1. В деревне
1. В деревне
Когда Квятковский и я приехали в Самару, то Писарев, Лешерн и Богданович, раньше меня бросившие свои места, уже были там, готовые к отъезду. Вместе с нами выезжал и Соловьев, уже несколько времени тому назад оставивший деревенскую кузницу, в которой он работал вместе с двумя товарищами. Мы решили поселиться в Воронежской губернии, куда и направились втроем, послав Писарева и Лешерна в Петербург, для того чтобы взять там рекомендации к местным людям. Вскоре после этого был объявлен приговор по «делу 193-х» — приговор, нежданно-негаданно возвращавший нам массу товарищей. Невозможно было упустить счастливую возможность навербовать между ними лиц, желающих тотчас же приняться вместе с нами за работу в деревне, поэтому Богданович и я тоже уехали из Воронежа в Петербург.
Мы встретили необычайное оживление: молодежь ликовала, старые и новые друзья приветствовали освобожденных, как выходцев с того света, а они, измученные и разбитые физически, забыв только что перенесенные страдания, с жаром, свойственным молодости и долго сдерживаемым порывам, уже мечтали о новой деятельности, создавали новые планы для осуществления своих идей. В их квартирах с утра до вечера толпился народ: это был непрерывный революционный клуб, где бывало по 90-100 посетителей в день; знакомые приводили незнакомых, желавших пожать руку тем, которых считали заживо погребенными. К этому периоду относится мое знакомство со многими деятелями первой половины 70-х годов; дружба Любови Ивановны Сердюковой и Александры Ивановны Корниловой обеспечила мне любовь многих из них и, между прочим, Софьи Львовны Перовской, которую я увидела тогда в первый раз.
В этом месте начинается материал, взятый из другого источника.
theorem storedBlock_ends (h : Live s) : (storedBlock s).Ends fun _ t => Landed s t :=
  (readCode_ends _ h).andThen fun _ _ h1 => (readReversed_ends 16 h1.live).andThen fun _ _ ⟨_, h2⟩ =>
    (readReversed_ends 16 h2.live).andThen fun _ _ ⟨_, h3⟩ =>
    (checkComplement_ends _ _ h3.live).andThen fun _ _ h4 => (copyStored_ends _ h4.live).andThen fun _ _ h5 =>
    .ok (h5.live.landed_endBlock.after ((((h1.trans h2).trans h3).trans h4).trans h5).grown)

theorem build_ends {k : Nat} {lens : List Nat} (h : Live s) (hn : lens.length ≤ slotSize k)
    (hl : ∀ l ∈ lens, l ≤ 15) : (build k lens s).Ends fun _ t => Live t ∧ ∃ tbl, t = setSlot k (some tbl) s := by
  rcases build_cases k lens s with ⟨tbl, ht, he⟩ | ⟨-, he⟩ <;> rw [he]
  · exact .ok ⟨h.setSlot (ht ▸ slotOk_buildTable hn hl), tbl, rfl⟩
  · exact .fail (h.setSlot (.none _))

theorem fixedLens_length : fixedLens.length ≤ slotSize 1 := by
  simp only [fixedLens, List.length_append, List.length_replicate, slotSize]
  decide

theorem fixedLens_le : ∀ l ∈ fixedLens, l ≤ 15 := by
  intro l hl
  simp only [fixedLens, List.mem_append, List.mem_replicate] at hl
  omega

theorem fixedBlock_ends (h : Live s) :
    ((build 1 fixedLens s).andThen fun _ s => .ok () (enterSymbols true s)).Ends fun _ t => Landed s t := by
  refine (build_ends h fixedLens_length fixedLens_le).andThen fun _ t ⟨ht, tbl, he⟩ => ?_
  subst he
  exact .ok (ht.landed_enterSymbols (s := s) (.of_sameOutput rfl rfl) rfl (.inl rfl))

/-! #### Dynamic blocks -/

theorem readClLens_ends {order cl : List Nat} (h : Live s) (hn : cl.length ≤ 19) (hl : ∀ l ∈ cl, l ≤ 15) :
    (readClLens order cl s).Ends fun cl' t => (cl'.length ≤ 19 ∧ ∀ l ∈ cl', l ≤ 15) ∧ Extends s t := by
  induction order generalizing cl s with
  | nil => exact .ok ⟨⟨hn, hl⟩, h.extends_refl⟩
  | cons o rest ih =>
    refine (readReversed_ends 3 h).andThen fun v t ⟨hv, ht⟩ => ?_
    refine (ih ht.live (by simpa using hn) fun l hmem => ?_).mono fun _ _ => .imp_right ht.trans
    rcases List.mem_or_eq_of_mem_set hmem with hmem | rfl
    · exact hl l hmem
    · omega

theorem dynamicHeader_ends (h : Live s) : (dynamicHeader s).Ends fun _ t => Landed s t := by
  refine (readReversed_ends 5 h).andThen fun hlit _ ⟨hlit_lt, h1⟩ => ?_
  refine (readReversed_ends 5 h1.live).andThen fun hdist _ ⟨hdist_lt, h2⟩ => ?_
  refine (readReversed_ends 4 h2.live).andThen fun _ _ ⟨_, h3⟩ => ?_
  refine (readClLens_ends h3.live (by simp) (by simp)).andThen fun _ _ ⟨⟨hn, hl⟩, h4⟩ => ?_
  refine (build_ends (k := 0) h4.live hn hl).andThen fun _ _ ⟨ht, tbl, he⟩ => ?_
  subst he
  have hgrown := (((h1.trans h2).trans h3).trans h4).grown
  refine .ok (ht.landed_setWork (hgrown.trans (.of_sameOutput rfl rfl)) ⟨ht.inflating, rfl, ?_⟩)
  dsimp only [Work.idle]
  omega

/-- Inside the code-length loop of a dynamic block: what its level asks, but for the end of the loop (R249). -/
structure InCodeLengths (s : State) : Prop extends Live s where
  level : s.work.level = .clsym
  slotCL : s.slotCL.isSome = true
  hlit : 257 ≤ s.work.hlit ∧ s.work.hlit ≤ 288
  hdist : 1 ≤ s.work.hdist ∧ s.work.hdist ≤ 32

theorem Inv.level_clsym (h : Inv s) (hv : s.work.level = .clsym) : InCodeLengths s := by
  have hl := h.level
  rw [LevelOk, hv] at hl
  obtain ⟨-, hcl, hlit_ge, hlit_le, hdist_ge, hdist_le, -⟩ := hl
  exact ⟨h.live (by simp [hv]) (by simp [hv]), hv, hcl, ⟨hlit_ge, hlit_le⟩, hdist_ge, hdist_le⟩

theorem InCodeLengths.inv (h : InCodeLengths s) (hp : s.work.produced < s.work.hlit + s.work.hdist) : Inv s := by
  refine h.toLive.inv ?_
  rw [LevelOk, h.level]
  exact ⟨h.inflating, h.slotCL, h.hlit.1, h.hlit.2, h.hdist.1, h.hdist.2, hp⟩

theorem InCodeLengths.extend (h : InCodeLengths s) (he : Extends s t) : InCodeLengths t where
  toLive := he.live
  level := by rw [he.work, h.level]
  slotCL := by rw [he.slotCL, h.slotCL]
  hlit := by rw [he.work]; exact h.hlit
  hdist := by rw [he.work]; exact h.hdist

theorem InCodeLengths.setProduced (h : InCodeLengths s) (n : Nat) :
    InCodeLengths { s with work := { s.work with produced := n } } :=
  ⟨h.toLive.setWork _, h.level, h.slotCL, h.hlit, h.hdist⟩

theorem fillLens_extends {k r : Nat} (v : Nibble) (h : Live s) (hk : k + r ≤ 320) :
    Extends s (fillLens k v r s) := by
  rw [fillLens_state]
  exact ⟨⟨h.setLens (fillLens_wf h.memories.lensWf) (fillLens_within h.memories.lensIn hk), h.err, h.inflating⟩,
    .of_sameOutput rfl rfl, rfl, rfl, rfl, rfl⟩

theorem afterLengths_ends (h : InCodeLengths s) : (afterLengths s).Ends fun _ t => Landed s t := by
  unfold afterLengths
  split
  · exact .ok ⟨h.inv ‹_›, .inr (.of_sameOutput rfl rfl)⟩
  · refine (build_ends (k := 1) h.toLive (by rw [lensFrom_length]; exact h.hlit.2) (lensFrom_le _ _ _)).andThen
      fun _ _ ⟨ht, tl, he⟩ => ?_
    subst he
    refine (build_ends (k := 2) ht (by rw [lensFrom_length]; exact h.hdist.2) (lensFrom_le _ _ _)).andThen
      fun _ _ ⟨hu, td, he⟩ => ?_
    subst he
    exact .ok (hu.landed_enterSymbols (s := s) (.of_sameOutput rfl rfl) rfl (.inr rfl))

theorem emit_ends (v : Nibble) (r : Nat) (h : InCodeLengths s) : (emit v r s).Ends fun _ t => Landed s t := by
  unfold emit
  split
  · exact .fail h.toLive
  · have hfits : s.work.produced + r ≤ 320 := by
      have hlit := h.hlit.2
      have hdist := h.hdist.2
      omega
    have hfill := fillLens_extends v h.toLive hfits
    exact (afterLengths_ends ((h.extend hfill).setProduced _)).mono fun _ _ ht =>
      ht.after (hfill.grown.trans (.of_sameOutput rfl rfl))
Отрекомендованная ей в самых горячих выражениях, я была вполне очарована демократизмом ее вкусов и привычек, простотой и мягкостью ее обращения; с тех пор наши хорошие отношения не прерывались до ее смерти, когда из-за стен тюрьмы она завещала своим товарищам «беречь Наума[143] и Верочку».
Старые чайковцы, остававшиеся на свободе и освобожденные судом, порешили восстановить свою организацию; вместе с тем они наметили из среды товарищей по заключению лиц, которых было наиболее желательно привлечь к ней. Так образовалась группа в 40 человек; сюда вошли Богданович и Писарев как члены прежней организации; Лешерн, я, сестра Евгения, Соловьев — как новые. В этой группе между другими были Клеменц, в то время вернувшийся из-за границы, Софья Львовна Перовская, Татьяна Ивановна Лебедева, Зубок-Мокиевский, Саблин, Морозов, Кувшинская, Корнилова, Сердюковы, муж и жена; из лиц, не принадлежавших до того к чайковцам, — Завадская, Якимова и пр. На общем собрании членов была прочтена и принята «народническая» программа и избрано бюро, в которое вошел Клеменц; оно должно было оставаться в Петербурге и администрировать дела группы. Порешив на этом, большинство разъехалось: мы — чтоб устроиться в деревне, другие — чтобы покончить с семейными и финансовыми делами, третьи — для поправления расстроенного здоровья. К сожалению, на этом и окончилось существование группы: вследствие неутверждения царем приговора суда многие члены были арестованы и сосланы административным порядком, некоторые бежали за границу; наше бюро расстроилось, и отдельные лица (покончившие свои дела или бежавшие из ссылки), являясь в Петербург, одно за другим вступили в организацию «Земля и воля». С нами поехал один Морозов; позднее в Саратов приехала Татьяна Ивановна Лебедева, но ни тот ни другая в деревне не устроились и вернулись в город. Меня все это время сильно уговаривали тоже остаться в Петербурге, считая наиболее пригодной для работы среди интеллигенции; но так как в своих убеждениях я была упорна и от намерений отказывалась только тогда, когда собственный опыт доказывал их ошибочность или нецелесообразность, то и осталась при своем желании продолжать жизнь в народе.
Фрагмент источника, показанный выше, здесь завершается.